Ripley infatti scoprirà che il mostro che può nascondersi dentro chi la circonda non è solo quello trasmesso dai mitici face huggers, ma è anche quello generato dai pregiudizi, dall’egoismo smodato dell’uomo, dalla sua avidità, sete di potere e denaro in nome di un millantato progresso senza etica. Il tenente imparerà sulla sua pelle che questi demoni, che non hanno nulla che fare con lo spazio, possono essere ben più letali di qualsiasi xenomorfo. 

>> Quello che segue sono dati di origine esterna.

-- ==== Sys2Proof/Machine/Line.lean ====
section
/-! DEFINITION. The line ports: FlexO recovery, the OTUC framer, beacon, OHX and the transmitted frame (R208 to R241). -/

namespace Sys2Proof

/-! ### The frame alignment signal (R216) -/

/-- The FAS of G.709: OA1 three times, OA2 three times (0xF6 and 0x28, PRESUMED: log entry 148). -/
def fasBytes : Bytes := [0xF6, 0xF6, 0xF6, 0x28, 0x28, 0x28]

/-- The FAS of n instances counts as correct: bytes 3 and 4 in every instance, and one MFAS. n is 16 on a line port, 1 on an OTUk
client. -/
def FasObs.agrees (n : Nat) (o : FasObs) : Bool :=
  o.fas.length == n && o.fas.all fun b => slice b 2 2 == slice fasBytes 2 2 && u8 b 6 == u8 (o.fas.headD []) 6

/-- Correct on a line port. -/
def FasObs.ok (o : FasObs) : Bool := o.agrees 16

/-- All 6 FAS bytes of instance 1 match, as a candidate needs. -/
def FasObs.full (o : FasObs) : Bool := slice (o.fas.headD []) 0 6 == fasBytes

/-- The MFAS of instance 1. -/
def FasObs.mfas (o : FasObs) : Nat := u8 (o.fas.headD []) 6

end Sys2Proof

namespace Sys2Proof.Machine

/-- The line block of port p runs. -/
def lineOn (d : Dev) (p : Nat) : Bool := decide (p ≤ 3) && domReady d (6 + p)

/-! ### FlexO recovery (R212 to R215) -/

/-- Bits of one FlexO frame of an instance (R208). -/
abbrev flexPeriod : Nat := 696320

/-- One marker check of an instance (R212). -/
def amStep (x : FlexO) (pos : Nat) (valid : Bool) : FlexO :=
  match x.st with
  | .hunt => if valid then { x with st := .confirm, pos := pos, miss := 0 } else x
  | .confirm =>
    if pos ≠ x.pos + flexPeriod then x
    else if valid then { x with st := .lock, pos := pos, miss := 0 } else { x with st := .hunt }
  | .lock =>
    if pos ≠ x.pos + flexPeriod then x
    else if valid then { x with pos := pos, miss := 0 }
    else if x.miss + 1 ≥ 5 then { x with st := .hunt, miss := 0 }
    else { x with pos := pos, miss := x.miss + 1 }

/-- FLEXO_MARKER: instance k examines a position, where `bad` of the marker's symbols differ. The frame in place gives its overhead when
the overhead's CRC is correct, its marker valid or not (R212, R213, R215). The FlexO fields of the record in service hold from this
frame boundary (R210). -/
def flexoMarker (p k pos bad : Nat) (crcOk : Bool) (id gid skew : Nat) (rpf : Bool) (d : Dev) : Dev :=
  if !lineOn d p || decide (16 ≤ k) || !laneGood d p (k / 2) then d
  else
    let valid := decide (bad ≤ 4)
    let old := flexO d p k
    let y := amStep old pos valid
    let took := y != old && valid
    let use := crcOk && (took || (old.st == .lock && y.st == .lock && y != old))
    let d := modLn p (fun l => { l with rxRec := some (lineRec d p) }) d
    let d := modFlexO p k (fun _ => { y with
      skew := if took then skew else y.skew
      id := if use then id % 32 else y.id, gid := if use then gid else y.gid }) d
    showLine p (gate use (setLine p 15 rpf) d)

/-- FLEXO_LOF: 3 ms outside AM_LOCK, or with all 16 instances in AM_LOCK (R212). -/
def flexoLof (p : Nat) (d : Dev) : Dev := if lineOn d p then setLine p 3 (!amLocked d p) d else d

/-! ### Forward error correction (R194, R214) -/

/-- FEC of a client type: symbols of a codeword, and how many errors it corrects (R183). -/
def fecCode (f : Nat) : Nat × Nat := if f = 1 then (528, 7) else if f = 2 then (544, 15) else (255, 8)

/-- A codeword of a line port with `errs` symbol errors (R214). -/
def lineCodeword (p errs : Nat) (d : Dev) : Dev :=
  if !lineOn d p then d
  else
    let fixed := decide (0 < errs) && decide (errs ≤ 15) && !lrDetectOnly (rxFlexRec d p)
    let lost := decide (0 < errs) && !fixed
    let d := modLn p (fun l => { l with fecSyms := l.fecSyms + 544, fecErrs := l.fecErrs + (if fixed then errs else 0) }) d
    let d := count (6 + p) (ctrLine p 0) 1 (gate fixed (count (6 + p) (ctrLine p 1) 1) d)
    gate fixed (count (6 + p) (ctrLine p 2) errs) (gate lost (count (6 + p) (ctrLine p 3) 1) d)

/-- A codeword of a client port, or a 66B block of one without FEC; an Ethernet one is a block of its ETH layer (R381). -/
def clientCodeword (i errs : Nat) (d : Dev) : Dev :=
  let b := cpOf d i
  let n := 10 + i / 16
  if !hasPort d i || !domReady d n then d
  else if cpFec b = 0 then countBlock 5 i (decide (0 < errs)) (gate (decide (0 < errs)) (count n (ctrClient i 15) 1) d)
  else
    let code := fecCode (cpFec b)
    let fixed := decide (0 < errs ∧ errs ≤ code.2)
    let lost := decide (code.2 < errs)
    let d := modCli i (fun c => { c with fecSyms := c.fecSyms + code.1, fecErrs := c.fecErrs + errs }) d
    let d := count n (ctrClient i 11) 1 (gate fixed (count n (ctrClient i 12) 1) d)
    let d := gate fixed (count n (ctrClient i 13) errs) (gate lost (count n (ctrClient i 14) 1) d)
    gate (cpEth b) (countBlock 5 i lost) d

/-- FEC_DEG over one epoch: the new live bit and run of good epochs, from the thresholds 1 × 10^−set and 1 × 10^−clr. -/
def fecDeg (set_ clr syms errs good : Nat) (live : Bool) : Bool × Nat :=
  if syms = 0 then (live, good)
  else if errs * 10 ^ set_ > syms then (true, 0)
  else if errs * 10 ^ clr < syms then (live && decide (good + 1 < 10), good + 1)
  else (live, 0)

/-- FEC_DEG of every line port and client port, at the end of an epoch (R194, R214). -/
def fecEpoch (d : Dev) : Dev :=
  let d := each ((List.range 4).filter (lineOn d)) (fun p d =>
    let l := ln d p
    let r := lineRec d p
    let (v, g) := fecDeg (lrDegSet r) (lrDegClr r) l.fecSyms l.fecErrs l.fecGood (fstat d p 7)
    setLine p 7 v (modLn p (fun l => { l with fecSyms := 0, fecErrs := 0, fecGood := g }) d)) d
  each ((objs d.prov.serv 1).filter fun i => domReady d (10 + i / 16)) (fun i d =>
    let c := cliOf d i
    let b := cpOf d i
    let (v, g) := fecDeg (cpDegSet b) (cpDegClr b) c.fecSyms c.fecErrs c.fecGood (pstat d i 5)
    setPort i 5 v (modCli i (fun c => { c with fecSyms := 0, fecErrs := 0, fecGood := g }) d)) d

/-! ### The OTUC framer (R216 to R219) -/

def obsAt (l : List FasObs) (pos : Nat) : FasObs := (l.find? fun o => o.pos == pos).getD ⟨pos, []⟩

/-- IN_FRAME is entered at a position; the first frame whose MFAS continues clears OOM (R217, R219; log entry 33). -/
def enterFrame (p pos mfas : Nat) (d : Dev) : Dev :=
  setLine p 8 false (modFramer p (fun f => { f with
    inFrame := true, pos := pos, ret := none, bad := 0, retGood := 0, cands := [], mfas := mfas, mis := 0, odd := some mfas }) d)
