-- ==== Sys2Proof/Machine/Access.lean ====
section
/-! DEFINITION. Register accesses: reads, writes under the access types of R127 and each register's own rules, wide values
(R133 to R136), MSI-X (R117, R118), PCIe resets, SPI and I²C (R120, R121). -/

namespace Sys2Proof.Machine

/-! ### Bytes and dwords (R126) -/

/-- Four bytes in ascending address order as a dword. -/
def leWord (b : Bytes) : Word := BitVec.ofNat 32 (u8 b 0 + u8 b 1 * 2 ^ 8 + u8 b 2 * 2 ^ 16 + u8 b 3 * 2 ^ 24)

/-- A dword as four bytes in ascending address order. -/
def wordLe (w : Word) : Bytes := (List.range 4).map fun i => BitVec.ofNat 8 (w.toNat / 256 ^ i)

/-! ### Writes by access type -/

/-- The stored value after a write of w under the types of the fields: RW and CTR load, W1C clears; every other bit stays. -/
def typedValue (r : Reg) (old w : Word) : Word :=
  let load := regMask r fun t => t == .rw || t == .ctr
  let clr := regMask r fun t => t == .w1c
  ((old &&& ~~~ load) ||| (w &&& load)) &&& ~~~ (w &&& clr)

/-- A write under the access types alone. -/
def typedWrite (r : Reg) (w : Word) (d : Dev) : Dev := setReg r (typedValue r (reg d r) w) d

/-- A value brought into a range: the nearer limit, and whether it was outside. -/
def clampTo (lo hi v : Nat) : Nat × Bool := if v < lo then (lo, true) else if hi < v then (hi, true) else (v, false)

/-- RANGE is set where a register rule clamped or dropped the write (R132). -/
def rangeErr (bad : Bool) (q : Requester) (o : Nat) (d : Dev) : Dev := gate bad (accErr accRange q true o) d

/-- A register with one field clamped: bits [hi:lo] to least and most. -/
def clampWrite (r : Reg) (hi lo least most : Nat) (q : Requester) (o : Nat) (w : Word) (d : Dev) : Dev :=
  let v := clampTo least most (bits w hi lo)
  rangeErr v.2 q o (typedWrite r (putBits w hi lo v.1) d)

/-- KEY of a command register (R143, R146, R177, R531). -/
def keyed (w : Word) : Bool := bits w 31 16 == 0xA55A

/-! ### Registers with rules of their own -/

/-- PWR_CAP: below 2,000 clamps (R67). -/
def writePwrCap (q : Requester) (o : Nat) (w : Word) (d : Dev) : Dev :=
  let v := clampTo 2000 65535 (bits w 15 0)
  rangeErr v.2 q o (writeCap v.1 d)

/-- PWR_DOM_STATd: FAULT_CNT loads, a 1 in FAULT clears the fault (R80). -/
def writeDomStat (n : Nat) (w : Word) (d : Dev) : Dev :=
  gate (bit w 4) (clearFault n) (setRf (.pwrDomStat n) 15 8 (bits w 15 8) d)

/-- ERR_INJ (R146). -/
def writeErrInj (q : Requester) (o : Nat) (w : Word) (d : Dev) : Dev :=
  if bit w 8 && !keyed w then accErr accKey q true o d
  else if 4 ≤ bits w 2 0 then accErr accRange q true o d
  else gate (bit w 8) (raiseErr (bits w 2 0) 0x0008 0 0x0002 (bits w 2 0) 0) d

/-- MBX_DBc: a doorbell (R154). -/
def doorbell (c tail : Nat) (d : Dev) : Dev :=
  let head := rf d (.mbxReqHead c) 6 0
  let lead := subMod 128 (tail % 128) head
  if 64 < lead then setRb (.mbxStat c) 4 true d
  else if lead < reqUsed d c then setRb (.mbxStat c) 3 true d
  else setRf (.mbxDb c) 6 0 tail d

/-- Commands of channel c in execution write no response any more; number 8 + c stands for the channel from then on (R156). -/
def muteChannel (c : Nat) (d : Dev) : Dev :=
  { d with
    mbx := { d.mbx with mir := d.mbx.mir.map fun m => if m.req.ch = c then { m with req := { m.req with ch := 8 + c } } else m }
    nvm := { d.nvm with store := d.nvm.store.map fun r => if r.ch = c then { r with ch := 8 + c } else r } }

/-- A channel reset (R156). -/
def channelReset (c : Nat) (d : Dev) : Dev :=
  muteChannel c
    (setRf (.mbxDb c) 6 0 0 (setRf (.mbxReqHead c) 6 0 0 (setRf (.mbxRspTail c) 6 0 0 (setRf (.mbxRspHead c) 6 0 0 d))))

/-- MBX_CTLc: OWNER, and RESET with its KEY. -/
def writeMbxCtl (c : Nat) (q : Requester) (o : Nat) (w : Word) (d : Dev) : Dev :=
  let d := typedWrite (.mbxCtl c) w d
  if !bit w 0 then d else if keyed w then channelReset c d else accErr accKey q true o d

/-- MBX_BUDGETc: the budgets of channels 0 to 6 stay within 100 (R177). -/
def writeBudget (c : Nat) (q : Requester) (o : Nat) (w : Word) (d : Dev) : Dev :=
  let sum := total ((List.range 7).map fun k => if k = c then bits w 7 0 else rf d (.mbxBudget k) 7 0)
  if c < 7 ∧ 100 < sum then accErr accRange q true o d else typedWrite (.mbxBudget c) w d

/-- EVT_CTL: ENABLE is written first, then RESET acts (R178); the first pass after ENABLE is set has PHASE 1 (R173). -/
def writeEvtCtl (w : Word) (d : Dev) : Dev :=
  let rise := bit w 0 && !rb d .evtCtl 0
  let pass := rf d .evtProd 16 0 / evtEntries d % 2
  let d := gate rise (fun d => { d with evt := { d.evt with pass := pass } }) (typedWrite .evtCtl w d)
  gate (bit w 1) (fun d => setRf .evtProd 16 0 0 (setRf .evtCons 16 0 0 (setRb .evtCtl 0 false d))) d

/-- PCTR_CTL: the first window after DUMP_EN is set is PARTIAL, and the first pass through the ring has PHASE 1 (R526, R530). -/
def writePctrCtl (w : Word) (d : Dev) : Dev :=
  let rise := bit w 0 && !rb d .pctrCtl 0
  gate rise (fun d => { d with pctr := { d.pctr with part := true, pass := ringPass d % 2 } }) (typedWrite .pctrCtl w d)

/-- PCTR_RING_SIZE clamps both fields (R531). -/
def writeRingSize (q : Requester) (o : Nat) (w : Word) (d : Dev) : Dev :=
  let a := clampTo 12 22 (bits w 12 8)
  let b := clampTo 1 8 (bits w 3 0)
  rangeErr (a.2 || b.2) q o (typedWrite .pctrRingSize (putBits (putBits w 12 8 a.1) 3 0 b.1) d)

/-- PCTR_CLR: with its KEY, unless a clear is still pending (R127, R525). -/
def writePctrClr (q : Requester) (o : Nat) (w : Word) (d : Dev) : Dev :=
  if !keyed w then accErr accKey q true o d
  else gate (bit w 8 && !d.pctr.clrGo) (pctrClrGo (bits w 6 0)) d

/-- SLn_QM_WM_STAT: its sticky bits are those of the pool entries. -/
def writeWmStat (n : Nat) (w : Word) (d : Dev) : Dev :=
  each [0, 1, 2] (fun i d => gate (bit w (10 * i + 1)) (modWm n 3 i fun e => { e with sticky := false }) d) d

/-- PMON_PHASE (R403, R410). -/
def writePhase (q : Requester) (o : Nat) (w : Word) (d : Dev) : Dev :=
  rangeErr (pmonPhase (bits w 26 0)).2 q o (setPhase (bits w 26 0) d)

/-- NVM_JTAG_CTL.RELOCK (R562). -/
def writeJtagCtl (w : Word) (d : Dev) : Dev := gate (bit w 0) jtagLock d

/-! ### Wide values (R133 to R136) -/

def bankOf (d : Dev) (q : Requester) : WideBank := tget {} d.host.wide (reqNo q)
def modBank (q : Requester) (f : WideBank → WideBank) (d : Dev) : Dev :=
  { d with host := { d.host with wide := tmod {} d.host.wide (reqNo q) f } }

/-- WIDE_SEL: a capture starts; one in progress is abandoned (R135). -/
def wideSelect (q : Requester) (w : Word) (d : Dev) : Dev :=
  modBank q (fun b => { b with sel := w &&& 0x7FFFFFFF, writes := (b.writes + 1) % 16, busy := true }) d

/-- SPACE and INDEX of a bank. -/
def wideSpace (b : WideBank) : Nat := bits b.sel 30 24
def wideIndex (b : WideBank) : Nat := bits b.sel 23 0

/-- WIDE_CMD.RECAPTURE. -/
def wideRecapture (q : Requester) (d : Dev) : Dev := modBank q (fun b => { b with busy := true, cmd := Nat.lor b.cmd 2 }) d

/-- The refused WRITE (R135). -/
def wideRefuse (q : Requester) (d : Dev) : Dev := modBank q (fun b => { b with errc := 4 }) d

/-- WIDE_CMD.WRITE: only a performance counter is writable (R524), and not while a capture runs (R135). `both`: RECAPTURE was written
with it. -/
def wideWrite (q : Requester) (both : Bool) (d : Dev) : Dev :=
  let b := bankOf d q
  if b.busy || !(q == .pf0 || q == .spi) || wideSpace b != 3 || (ctrBank (wideIndex b)).isNone then wideRefuse q d
  else
    let v := ((b.wdata.getD 0 0).toNat + (b.wdata.getD 1 0).toNat * 2 ^ 32) % 2 ^ 48
    let d := gate (domReady d 4) (fun d => { d with pctr := { d.pctr with ctr := tset d.pctr.ctr (wideIndex b) { v := v } } }) d
    modBank q (fun b => { b with busy := true, cmd := Nat.lor b.cmd (if both then 3 else 1) }) d

/-- WIDE_CMD: of a WRITE with RECAPTURE the WRITE is performed, and its capture is the recapture; both bits read 1 until then (R127,
R135). -/
def wideCommand (q : Requester) (w : Word) (d : Dev) : Dev :=
  if bit w 0 then wideWrite q (bit w 1) d else gate (bit w 1) (wideRecapture q) d

/-- What a capture finds: data words, a value outside the spaces, a domain not READY, no privilege. -/
inductive WideRes where
  | data (w : List Word)
  | noValue
  | noRecord
  | notReady
  | denied
  deriving DecidableEq, Repr

/-- A counter of 48 or 64 bits with its wrap sticky (R136). -/
def wideCtr (d : Dev) (v : Nat) (low : Nat) : WideRes :=
  .data [BitVec.ofNat 32 v, BitVec.ofNat 32 (v / 2 ^ 32), BitVec.ofNat 32 low, BitVec.ofNat 32 (now d)]

/-- A 16-byte record (R10, R136). -/
def wideRec (b : Bytes) : WideRes := .data ((List.range 4).map fun i => leWord (slice b (4 * i) 4))

/-- A value of a domain. -/
def inDom (d : Dev) (n : Nat) (r : WideRes) : WideRes := if domReady d n then r else .notReady

/-- Count k of an exact bin (R408). -/
def binCount (b : Bin) (k : Nat) : Nat := [b.nbbe, b.nes, b.nses, b.nuas, b.fbbe, b.fes, b.fses, b.fuas].getD k 0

È proprio per questo iconico e indimenticabile personaggio che ho deciso di consigliarvi Alien in questa specifica occasione. Dato che si tratta di un film di culto, enorme, che ha, a pieno diritto, influenzato per diverse decadi la cultura pop mondiale, ma non ho di certo la pretesa di poterne parlare in modo esaustivo in questa sede.
La ragione del suo inossidabile successo planetario risiede sicuramente nella dinamica dello scontro tra gli xenomorfi, che rivoluzionano l’immagine dell’alieno al cinema, e i marines, ma anche nell’angosciante, soffocante e claustrofobica atmosfera da incubo che permea moltissime scene del film, attribuendogli una matrice horror, cupa e oscura che lascia il segno e si rivela una scelta stilistica vincente.


La pellicola ha inoltre un’ottima sceneggiatura che insieme ai suddetti elementi, ad una fotografia, regia e montaggio geniali, contribuisce a dare al film ritmi diversi, sempre efficaci ed incalzanti. Le palpitazioni sono assicurate.